### Problem
Nothing but the lines from the one containing "unfold execGateTopk" through the one containing "(res : Res)", both included, should be given again, each exactly as written below.

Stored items
------------------------------

@[simp] theorem State.setBunch_pending (s : State) (i : Nat) (x : Bunch) : (s.setBunch i x).pending = s.pending := rfl
@[simp] theorem State.setBunch_time (s : State) (i : Nat) (x : Bunch) : (s.setBunch i x).time = s.time := rfl
@[simp] theorem State.setBunch_fresh (s : State) (i : Nat) (x : Bunch) : (s.setBunch i x).fresh = s.fresh := rfl
@[simp] theorem State.setBunch_out (s : State) (i : Nat) (x : Bunch) : (s.setBunch i x).out = s.out := rfl
@[simp] theorem State.setBunch_mem (s : State) (i : Nat) (x : Bunch) : (s.setBunch i x).mem = s.mem := rfl
@[simp] theorem State.setBunch_written (s : State) (i : Nat) (x : Bunch) : (s.setBunch i x).written = s.written := rfl
@[simp] theorem State.setBunch_badLines (s : State) (i : Nat) (x : Bunch) : (s.setBunch i x).badLines = s.badLines := rfl
@[simp] theorem State.setBunch_watch (s : State) (i : Nat) (x : Bunch) : (s.setBunch i x).watch = s.watch := rfl
@[simp] theorem State.setBunch_boot (s : State) (i : Nat) (x : Bunch) : (s.setBunch i x).boot = s.boot := rfl
@[simp] theorem State.setBunch_hif (s : State) (i : Nat) (x : Bunch) : (s.setBunch i x).hif = s.hif := rfl
@[simp] theorem State.setBunch_tiles (s : State) (i : Nat) (x : Bunch) : (s.setBunch i x).tiles = s.tiles := rfl
@[simp] theorem State.setBunch_ports (s : State) (i : Nat) (x : Bunch) : (s.setBunch i x).ports = s.ports := rfl
@[simp] theorem State.setBunch_bram (s : State) (i : Nat) (x : Bunch) : (s.setBunch i x).bram = s.bram := rfl
@[simp] theorem State.setBunch_runners (s : State) (i : Nat) (x : Bunch) : (s.setBunch i x).runners = s.runners := rfl
@[simp] theorem State.setBunch_quads (s : State) (i : Nat) (x : Bunch) : (s.setBunch i x).quads = s.quads := rfl
@[simp] theorem State.setBunch_lanes (s : State) (i : Nat) (x : Bunch) : (s.setBunch i x).lanes = s.lanes := rfl
@[simp] theorem State.setBunch_pwr (s : State) (i : Nat) (x : Bunch) : (s.setBunch i x).pwr = s.pwr := rfl
@[simp] theorem State.setBunch_xings (s : State) (i : Nat) (x : Bunch) : (s.setBunch i x).xings = s.xings := rfl
@[simp] theorem State.setBunch_stone (s : State) (i : Nat) (x : Bunch) : (s.setBunch i x).stone = s.stone := rfl
@[simp] theorem State.setBunch_sec (s : State) (i : Nat) (x : Bunch) : (s.setBunch i x).sec = s.sec := rfl
@[simp] theorem State.setBunch_obs (s : State) (i : Nat) (x : Bunch) : (s.setBunch i x).obs = s.obs := rfl
@[simp] theorem State.setBunch_seqs (s : State) (i : Nat) (x : Bunch) : (s.setBunch i x).seqs = s.seqs := rfl
@[simp] theorem State.setBunch_faultLost (s : State) (i : Nat) (x : Bunch) : (s.setBunch i x).faultLost = s.faultLost := rfl
@[simp] theorem State.setBunch_comp_changeSeq (s : State) (i : Nat) (x : Bunch) :
    (s.setBunch i x).comp.changeSeq = s.comp.changeSeq := rfl
@[simp] theorem State.setBunch_comp_grafts (s : State) (i : Nat) (x : Bunch) :
    (s.setBunch i x).comp.grafts = s.comp.grafts := rfl
@[simp] theorem State.setBunch_comp_quadOwner (s : State) (i : Nat) (x : Bunch) :
    (s.setBunch i x).comp.quadOwner = s.comp.quadOwner := rfl
@[simp] theorem State.setBunch_comp_detach (s : State) (i : Nat) (x : Bunch) :
    (s.setBunch i x).comp.detach = s.comp.detach := rfl
@[simp] theorem State.setBunch_comp_grants (s : State) (i : Nat) (x : Bunch) :
    (s.setBunch i x).comp.grants = s.comp.grants := rfl
@[simp] theorem State.setBunch_comp_grantNo (s : State) (i : Nat) (x : Bunch) :
    (s.setBunch i x).comp.grantNo = s.comp.grantNo := rfl
@[simp] theorem State.setBunch_comp_waits (s : State) (i : Nat) (x : Bunch) :
    (s.setBunch i x).comp.waits = s.comp.waits := rfl
@[simp] theorem State.setBunch_comp_waking (s : State) (i : Nat) (x : Bunch) :
    (s.setBunch i x).comp.waking = s.comp.waking := rfl
@[simp] theorem State.setBunch_tile (s : State) (i j : Nat) (x : Bunch) : (s.setBunch i x).tile j = s.tile j := rfl
@[simp] theorem State.setBunch_queue (s : State) (i j : Nat) (x : Bunch) : (s.setBunch i x).queue j = s.queue j := rfl
@[simp] theorem State.setBunch_ctx (s : State) (i j : Nat) (x : Bunch) : (s.setBunch i x).ctx j = s.ctx j := rfl
@[simp] theorem State.setBunch_fence (s : State) (i j : Nat) (x : Bunch) : (s.setBunch i x).fence j = s.fence j := rfl
@[simp] theorem State.setBunch_obj (s : State) (i j : Nat) (x : Bunch) : (s.setBunch i x).obj j = s.obj j := rfl
@[simp] theorem State.setBunch_port (s : State) (i j : Nat) (x : Bunch) : (s.setBunch i x).port j = s.port j := rfl
@[simp] theorem State.setBunch_quad (s : State) (i j : Nat) (x : Bunch) : (s.setBunch i x).quad j = s.quad j := rfl
@[simp] theorem State.setBunch_runner (s : State) (i j : Nat) (x : Bunch) : (s.setBunch i x).runner j = s.runner j := rfl
@[simp] theorem State.setBunch_dom (s : State) (i j : Nat) (x : Bunch) : (s.setBunch i x).dom j = s.dom j := rfl
@[simp] theorem State.setBunch_xing (s : State) (i j : Nat) (x : Bunch) : (s.setBunch i x).xing j = s.xing j := rfl
@[simp] theorem State.setBunch_group (s : State) (i j : Nat) (x : Bunch) : (s.setBunch i x).group j = s.group j := rfl
@[simp] theorem State.setBunch_trace (s : State) (i j : Nat) (x : Bunch) : (s.setBunch i x).trace j = s.trace j := rfl
@[simp] theorem State.setBunch_peek (s : State) (i a : Nat) (x : Bunch) : (s.setBunch i x).peek a = s.peek a := rfl
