-- ==== Sys2Proof/Laws/KeepSegments.lean ====
section
/-! SUPPORT. The operations of Machine/Segments.lean keep the queue, the variant and the canonical form of memory. -/

set_option linter.unusedSimpArgs false
set_option linter.unusedTactic false
set_option linter.unreachableTactic false

namespace Sys2Proof.Machine

theorem State.pokeSpot_keep {s0 : State} (s : State) (p : Spot) (b : Byte) (hk : Keep s0 s) : Keep s0 (State.pokeSpot
    s p b) := by
  unfold State.pokeSpot
  try dsimp only
  repeat' first
    | with_reducible assumption | with_reducible apply State.poke_keep | simp only [Keep.upd_iff]
      | with_reducible apply Keep.ite | split

theorem State.pokeSpots_keep {s0 : State} (l : List (Spot × Byte)) : ∀ (s : State), Keep s0 s → Keep s0 (s.pokeSpots l) := by
  induction l with
  | nil => intro s hk; exact hk
  | cons e l ih => intro s hk; exact ih _ (State.pokeSpot_keep _ _ _ hk)

theorem State.renewLines_keep {s0 : State} (s : State) (l : List Spot) (hk : Keep s0 s) : Keep s0 (State.renewLines s
    l) := by
  unfold State.renewLines
  try dsimp only
  repeat' first
    | with_reducible assumption | simp only [Keep.upd_iff] | intro _ | with_reducible apply Keep.ite | split

theorem State.writeSpots_keep {s0 : State} (s : State) (l : List Spot) (bs : List Byte) (hk : Keep s0 s) : Keep s0
    (State.writeSpots s l bs) := by
  unfold State.writeSpots
  try dsimp only
  repeat' first
    | with_reducible assumption | with_reducible apply State.emit_keep | with_reducible apply State.pokeSpots_keep
      | with_reducible apply State.renewLines_keep | simp only [Keep.upd_iff] | with_reducible apply Keep.foldl
      | with_reducible apply Keep.foldlPair | intro _

theorem State.askTables_keep {s0 : State} (s : State) (pt : List (Nat × Word)) (d : BitVec 256) (n : Nat) (hk : Keep
    s0 s) : Keep s0 (State.askTables s pt d n) := by
  unfold State.askTables
  try dsimp only
  repeat' first
    | with_reducible assumption | with_reducible apply State.emit_keep | simp only [Keep.upd_iff]
      | with_reducible apply Keep.foldl | with_reducible apply Keep.foldlPair | intro _

theorem State.askPages_keep {s0 : State} (s : State) (c : Nat) (pt : List (Nat × Word)) (a : Word) (len : Nat) (hk :
    Keep s0 s) : Keep s0 (State.askPages s c pt a len) := by
  unfold State.askPages
  try dsimp only
  repeat' first
    | with_reducible assumption | with_reducible apply State.askTables_keep | simp only [Keep.upd_iff]
      | with_reducible apply Keep.ite | split

end Sys2Proof.Machine
end

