theorem execPacerComparatorFire_keep {s0 : State} (t c : Nat) (s : State) (hk : Keep s0 s) : KeepAns s0
    (execPacerComparatorFire t c s) := by
  unfold execPacerComparatorFire
  try dsimp only
  repeat' first
    | with_reducible assumption | with_reducible apply KeepAns.next | with_reducible apply KeepAns.refused
      | with_reducible apply KeepAns.ite | with_reducible apply State.fireCmp_keep | simp only [Keep.upd_iff]
      | intro _ | with_reducible apply Keep.ite | split

theorem execMarkOp_keep {s0 : State} (t : Nat) (w : Word) (s : State) (hk : Keep s0 s) : KeepAns s0 (execMarkOp t w
    s) := by
  unfold execMarkOp
  try dsimp only
  repeat' first
    | with_reducible assumption | with_reducible apply KeepAns.next | with_reducible apply KeepAns.refused
      | with_reducible apply State.setCore_keep | with_reducible apply State.bankSwap_keep
      | with_reducible apply State.retire_keep | with_reducible apply rilax_keep | with_reducible apply KeepEff.retire
      | simp only [Keep.upd_iff] | intro _ | split

theorem execMarkEv_keep {s0 : State} (t : Nat) (w : Word) (s : State) (hk : Keep s0 s) : KeepAns s0 (execMarkEv t w
    s) := by
  unfold execMarkEv
  try dsimp only
  repeat' first
    | with_reducible assumption | with_reducible apply KeepAns.next | with_reducible apply KeepAns.refused
      | with_reducible apply State.traceEmit_keep | with_reducible apply rilax_keep
      | with_reducible apply KeepEff.marked | simp only [Keep.upd_iff] | intro _

theorem execObsRd_keep {s0 : State} (t : Nat) (w : Word) (s : State) (hk : Keep s0 s) : KeepAns s0 (execObsRd t w s)
    := by
  unfold execObsRd
  try dsimp only
  repeat' first
    | with_reducible assumption | with_reducible apply KeepAns.next | with_reducible apply KeepAns.refused
      | with_reducible apply KeepAns.ite | with_reducible apply State.trap_keep
      | with_reducible apply State.retire_keep | with_reducible apply rilax_keep
      | with_reducible apply State.setG_keep | with_reducible apply KeepEff.retire | with_reducible apply KeepEff.trap
      | simp only [Keep.upd_iff] | intro _ | with_reducible apply Keep.ite | split

theorem execSysRead_keep {s0 : State} (t : Nat) (w : Word) (s : State) (hk : Keep s0 s) : KeepAns s0 (execSysRead t w
    s) := by
  unfold execSysRead
  try dsimp only
  repeat' first
    | with_reducible assumption | with_reducible apply KeepAns.next | with_reducible apply KeepAns.refused
      | with_reducible apply State.retire_keep | with_reducible apply rilax_keep
      | with_reducible apply State.setG_keep | with_reducible apply KeepEff.retire | simp only [Keep.upd_iff]
      | intro _

theorem execSysExit_keep {s0 : State} (t : Nat) (w : Word) (s : State) (hk : Keep s0 s) : KeepAns s0 (execSysExit t w
    s) := by
  unfold execSysExit
  try dsimp only
  repeat' first
    | with_reducible assumption | with_reducible apply KeepAns.next | with_reducible apply KeepAns.refused
      | with_reducible apply State.setCore_keep | with_reducible apply State.closeIntakes_keep
      | with_reducible apply State.endWaiting_keep | with_reducible apply State.retire_keep
      | with_reducible apply rilax_keep | with_reducible apply KeepEff.retire | with_reducible apply KeepEff.hold
      | simp only [Keep.upd_iff] | intro _

theorem execSysDist_keep {s0 : State} (t : Nat) (w : Word) (s : State) (hk : Keep s0 s) : KeepAns s0 (execSysDist t w
    s) := by
  unfold execSysDist
  try dsimp only
  repeat' first
    | with_reducible assumption | with_reducible apply KeepAns.next | with_reducible apply KeepAns.refused
      | with_reducible apply KeepAns.ite | with_reducible apply State.trap_keep
      | with_reducible apply State.retire_keep | with_reducible apply rilax_keep
      | with_reducible apply State.setG_keep | with_reducible apply KeepEff.retire | with_reducible apply KeepEff.trap
      | simp only [Keep.upd_iff] | intro _ | with_reducible apply Keep.ite | split

theorem State.takeSlot_keep {s0 : State} (s : State) (t : Nat) (o : EngOp) (hk : Keep s0 s) : Keep s0 (State.takeSlot
    s t o) := by
  unfold State.takeSlot
  try dsimp only
  repeat' first
    | with_reducible assumption | with_reducible apply State.setTile_keep | simp only [Keep.upd_iff]
      | with_reducible apply Keep.ite | split

theorem State.issueEngine_keep {s0 : State} (s : State) (t : Nat) (w x : Word) (r : EngRow)
    (hp : ∀ s o, Keep s0 s → Keep s0 (r.post s o)) (hk : Keep s0 s) : Keep s0 (s.issueEngine t w x r) := by
  have trap : ∀ (n c : Nat), Keep s0 (s.apply t n (.trap c 0)) := fun n c => State.apply_keep _ _ _ _ trivial hk
  unfold State.issueEngine
  dsimp only
  refine Keep.ite (trap _ _) (Keep.ite (State.setCore_keep _ _ _ hk) (Keep.ite (trap _ _) (Keep.ite
    (State.apply_keep _ _ _ _ hk hk) ?_)))
  split
  · exact trap _ _
  · exact Keep.ite (trap _ _) (hp _ _ (State.retire_keep _ _ _ (State.takeSlot_keep _ _ _ hk)))
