-- ==== Sys2Proof/Laws/KeepVector.lean ====
section
/-! SUPPORT. The operations of Machine/Vector.lean keep the queue, the variant and the canonical form of memory. -/

set_option linter.unusedSimpArgs false
set_option linter.unusedTactic false
set_option linter.unreachableTactic false

namespace Sys2Proof.Machine

theorem State.vLoad_keep {s0 : State} (s : State) (t : Nat) (o : EngOp) (hk : Keep s0 s) : Keep s0 (State.vLoad s t
    o) := by
  unfold State.vLoad
  try dsimp only
  repeat' first
    | with_reducible assumption | with_reducible apply State.setCore_keep | simp only [Keep.upd_iff] | intro _

theorem State.vStore_keep {s0 : State} (s : State) (t : Nat) (o : EngOp) (hk : Keep s0 s) : Keep s0 (State.vStore s t
    o) := by
  unfold State.vStore
  try dsimp only
  repeat' first
    | with_reducible assumption | with_reducible apply State.pokeSpots_keep | simp only [Keep.upd_iff] | intro _
      | with_reducible apply Keep.ite | split

theorem State.gateExec_keep {s0 : State} (s : State) (t : Nat) (o : EngOp) (hk : Keep s0 s) : Keep s0 (State.gateExec
    s t o).1 := by
  unfold State.gateExec
  try dsimp only
  repeat' first
    | with_reducible assumption | with_reducible apply State.writeAt_keep | simp only [Keep.upd_iff]
      | with_reducible apply Keep.foldl | with_reducible apply Keep.foldlPair | intro _
      | with_reducible apply Keep.ite | split

theorem State.issueVec_keep {s0 : State} (s : State) (t : Nat) (w x : Word) (hk : Keep s0 s) : Keep s0
    (State.issueVec s t w x) := by
  unfold State.issueVec
  try dsimp only
  repeat' first
    | with_reducible assumption | with_reducible apply State.issueEngine_keep | simp only [Keep.upd_iff] | intro _

theorem State.issueCvt_keep {s0 : State} (s : State) (t : Nat) (w x : Word) (hk : Keep s0 s) : Keep s0
    (State.issueCvt s t w x) := by
  unfold State.issueCvt
  try dsimp only
  repeat' first
    | with_reducible assumption | with_reducible apply State.issueEngine_keep | simp only [Keep.upd_iff] | intro _
      | with_reducible apply Keep.ite | split

theorem State.issueGate_keep {s0 : State} (s : State) (t : Nat) (w x : Word) (hk : Keep s0 s) : Keep s0
    (State.issueGate s t w x) := by
  unfold State.issueGate
  try dsimp only
  repeat' first
    | with_reducible assumption | with_reducible apply State.issueEngine_keep | simp only [Keep.upd_iff] | intro _

theorem execVld_keep {s0 : State} (t : Nat) (w x : Word) (s : State) (hk : Keep s0 s) : KeepAns s0 (execVld t w x s)
    := by
  unfold execVld
  try dsimp only
  repeat' first
    | with_reducible assumption | with_reducible apply KeepAns.next | with_reducible apply KeepAns.refused
      | with_reducible apply rilax2_keep | with_reducible apply State.issueVec_keep | simp only [Keep.upd_iff]
      | intro _

theorem execVst_keep {s0 : State} (t : Nat) (w x : Word) (s : State) (hk : Keep s0 s) : KeepAns s0 (execVst t w x s)
    := by
  unfold execVst
  try dsimp only
  repeat' first
    | with_reducible assumption | with_reducible apply KeepAns.next | with_reducible apply KeepAns.refused
      | with_reducible apply rilax2_keep | with_reducible apply State.issueVec_keep | simp only [Keep.upd_iff]
      | intro _

theorem execVarith_keep {s0 : State} (t : Nat) (w x : Word) (s : State) (hk : Keep s0 s) : KeepAns s0 (execVarith t w
    x s) := by
  unfold execVarith
  try dsimp only
  repeat' first
    | with_reducible assumption | with_reducible apply KeepAns.next | with_reducible apply KeepAns.refused
      | with_reducible apply rilax2_keep | with_reducible apply State.issueVec_keep | simp only [Keep.upd_iff]
      | intro _

theorem execVfma_keep {s0 : State} (t : Nat) (w x : Word) (s : State) (hk : Keep s0 s) : KeepAns s0 (execVfma t w x
    s) := by
  unfold execVfma
  try dsimp only
  repeat' first
    | with_reducible assumption | with_reducible apply KeepAns.next | with_reducible apply KeepAns.refused
      | with_reducible apply rilax2_keep | with_reducible apply State.issueVec_keep | simp only [Keep.upd_iff]
      | intro _

theorem execVsf_keep {s0 : State} (t : Nat) (w x : Word) (s : State) (hk : Keep s0 s) : KeepAns s0 (execVsf t w x s)
    := by
  unfold execVsf
  try dsimp only
  repeat' first
    | with_reducible assumption | with_reducible apply KeepAns.next | with_reducible apply KeepAns.refused
      | with_reducible apply rilax2_keep | with_reducible apply State.issueVec_keep | simp only [Keep.upd_iff]
      | intro _

theorem execVcmp_keep {s0 : State} (t : Nat) (w x : Word) (s : State) (hk : Keep s0 s) : KeepAns s0 (execVcmp t w x
    s) := by
  unfold execVcmp
  try dsimp only
  repeat' first
    | with_reducible assumption | with_reducible apply KeepAns.next | with_reducible apply KeepAns.refused
      | with_reducible apply rilax2_keep | with_reducible apply State.issueVec_keep | simp only [Keep.upd_iff]
      | intro _

theorem execVred_keep {s0 : State} (t : Nat) (w x : Word) (s : State) (hk : Keep s0 s) : KeepAns s0 (execVred t w x
    s) := by
  unfold execVred
  try dsimp only
  repeat' first
    | with_reducible assumption | with_reducible apply KeepAns.next | with_reducible apply KeepAns.refused
      | with_reducible apply rilax2_keep | with_reducible apply State.issueVec_keep | simp only [Keep.upd_iff]
      | intro _

theorem execVbcast_keep {s0 : State} (t : Nat) (w x : Word) (s : State) (hk : Keep s0 s) : KeepAns s0 (execVbcast t w
    x s) := by
  unfold execVbcast
  try dsimp only
  repeat' first
    | with_reducible assumption | with_reducible apply KeepAns.next | with_reducible apply KeepAns.refused
      | with_reducible apply rilax2_keep | with_reducible apply State.issueVec_keep | simp only [Keep.upd_iff]
      | intro _

theorem execVsel_keep {s0 : State} (t : Nat) (w x : Word) (s : State) (hk : Keep s0 s) : KeepAns s0 (execVsel t w x
    s) := by
  unfold execVsel
  try dsimp only
  repeat' first
    | with_reducible assumption | with_reducible apply KeepAns.next | with_reducible apply KeepAns.refused
      | with_reducible apply rilax2_keep | with_reducible apply State.issueVec_keep | simp only [Keep.upd_iff]
      | intro _

theorem execVmask_keep {s0 : State} (t : Nat) (w x : Word) (s : State) (hk : Keep s0 s) : KeepAns s0 (execVmask t w x
    s) := by
  unfold execVmask
  try dsimp only
  repeat' first
    | with_reducible assumption | with_reducible apply KeepAns.next | with_reducible apply KeepAns.refused
      | with_reducible apply rilax2_keep | with_reducible apply State.issueVec_keep | simp only [Keep.upd_iff]
      | intro _

theorem execCvt_keep {s0 : State} (t : Nat) (w x : Word) (s : State) (hk : Keep s0 s) : KeepAns s0 (execCvt t w x s)
    := by
  unfold execCvt
  try dsimp only
  repeat' first
    | with_reducible assumption | with_reducible apply KeepAns.next | with_reducible apply KeepAns.refused
      | with_reducible apply rilax2_keep | with_reducible apply State.issueCvt_keep | simp only [Keep.upd_iff]
      | intro _

theorem execGateTopk_keep {s0 : State} (t : Nat) (w x : Word) (s : State) (hk : Keep s0 s) : KeepAns s0 (execGateTopk
    t w x s) := by
  unfold execGateTopk
  try dsimp only
  repeat' first
    | with_reducible assumption | with_reducible apply KeepAns.next | with_reducible apply KeepAns.refused
      | with_reducible apply rilax2_keep | with_reducible apply State.issueGate_keep | simp only [Keep.upd_iff]
      | intro _

theorem State.vecEffect_keep {s0 : State} (s : State) (t : Nat) (o : EngOp) (hk : Keep s0 s) : Keep s0
    (State.vecEffect s t o).1 := by
  unfold State.vecEffect
  try dsimp only
  repeat' first
    | with_reducible assumption | with_reducible apply State.setCore_keep | with_reducible apply State.vLoad_keep
      | with_reducible apply State.vStore_keep | with_reducible apply State.gateExec_keep | simp only [Keep.upd_iff]
      | with_reducible refine Keep.ofFst (by assumption) ?_ | with_reducible apply Keep.ite | split

theorem execVectorOpComplete_keep {s0 : State} (t : Nat) (res : Res) (s : State) (hk : Keep s0 s) : KeepAns s0
    (execVectorOpComplete t res s) := by
  unfold execVectorOpComplete
  try dsimp only
  repeat' first
    | with_reducible assumption | with_reducible apply KeepAns.next | with_reducible apply KeepAns.refused
      | with_reducible apply KeepAns.ite | with_reducible apply State.count_keep
      | with_reducible apply State.countEcc_keep | with_reducible apply State.endOp_keep
      | with_reducible apply State.readUe_keep | with_reducible apply State.vecEffect_keep | simp only [Keep.upd_iff]
      | with_reducible refine Keep.ofFst (by assumption) ?_ | intro _ | with_reducible apply Keep.ite | split

end Sys2Proof.Machine
end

------------------------------

### Finished exercise
  unfold execGateTopk
  try dsimp only
  repeat' first
    | with_reducible assumption | with_reducible apply KeepAns.next | with_reducible apply KeepAns.refused
      | with_reducible apply rilax2_keep | with_reducible apply State.issueGate_keep | simp only [Keep.upd_iff]
      | intro _

theorem State.vecEffect_keep {s0 : State} (s : State) (t : Nat) (o : EngOp) (hk : Keep s0 s) : Keep s0
    (State.vecEffect s t o).1 := by
  unfold State.vecEffect
  try dsimp only
  repeat' first
    | with_reducible assumption | with_reducible apply State.setCore_keep | with_reducible apply State.vLoad_keep
      | with_reducible apply State.vStore_keep | with_reducible apply State.gateExec_keep | simp only [Keep.upd_iff]
      | with_reducible refine Keep.ofFst (by assumption) ?_ | with_reducible apply Keep.ite | split

theorem execVectorOpComplete_keep {s0 : State} (t : Nat) (res : Res) (s : State) (hk : Keep s0 s) : KeepAns s0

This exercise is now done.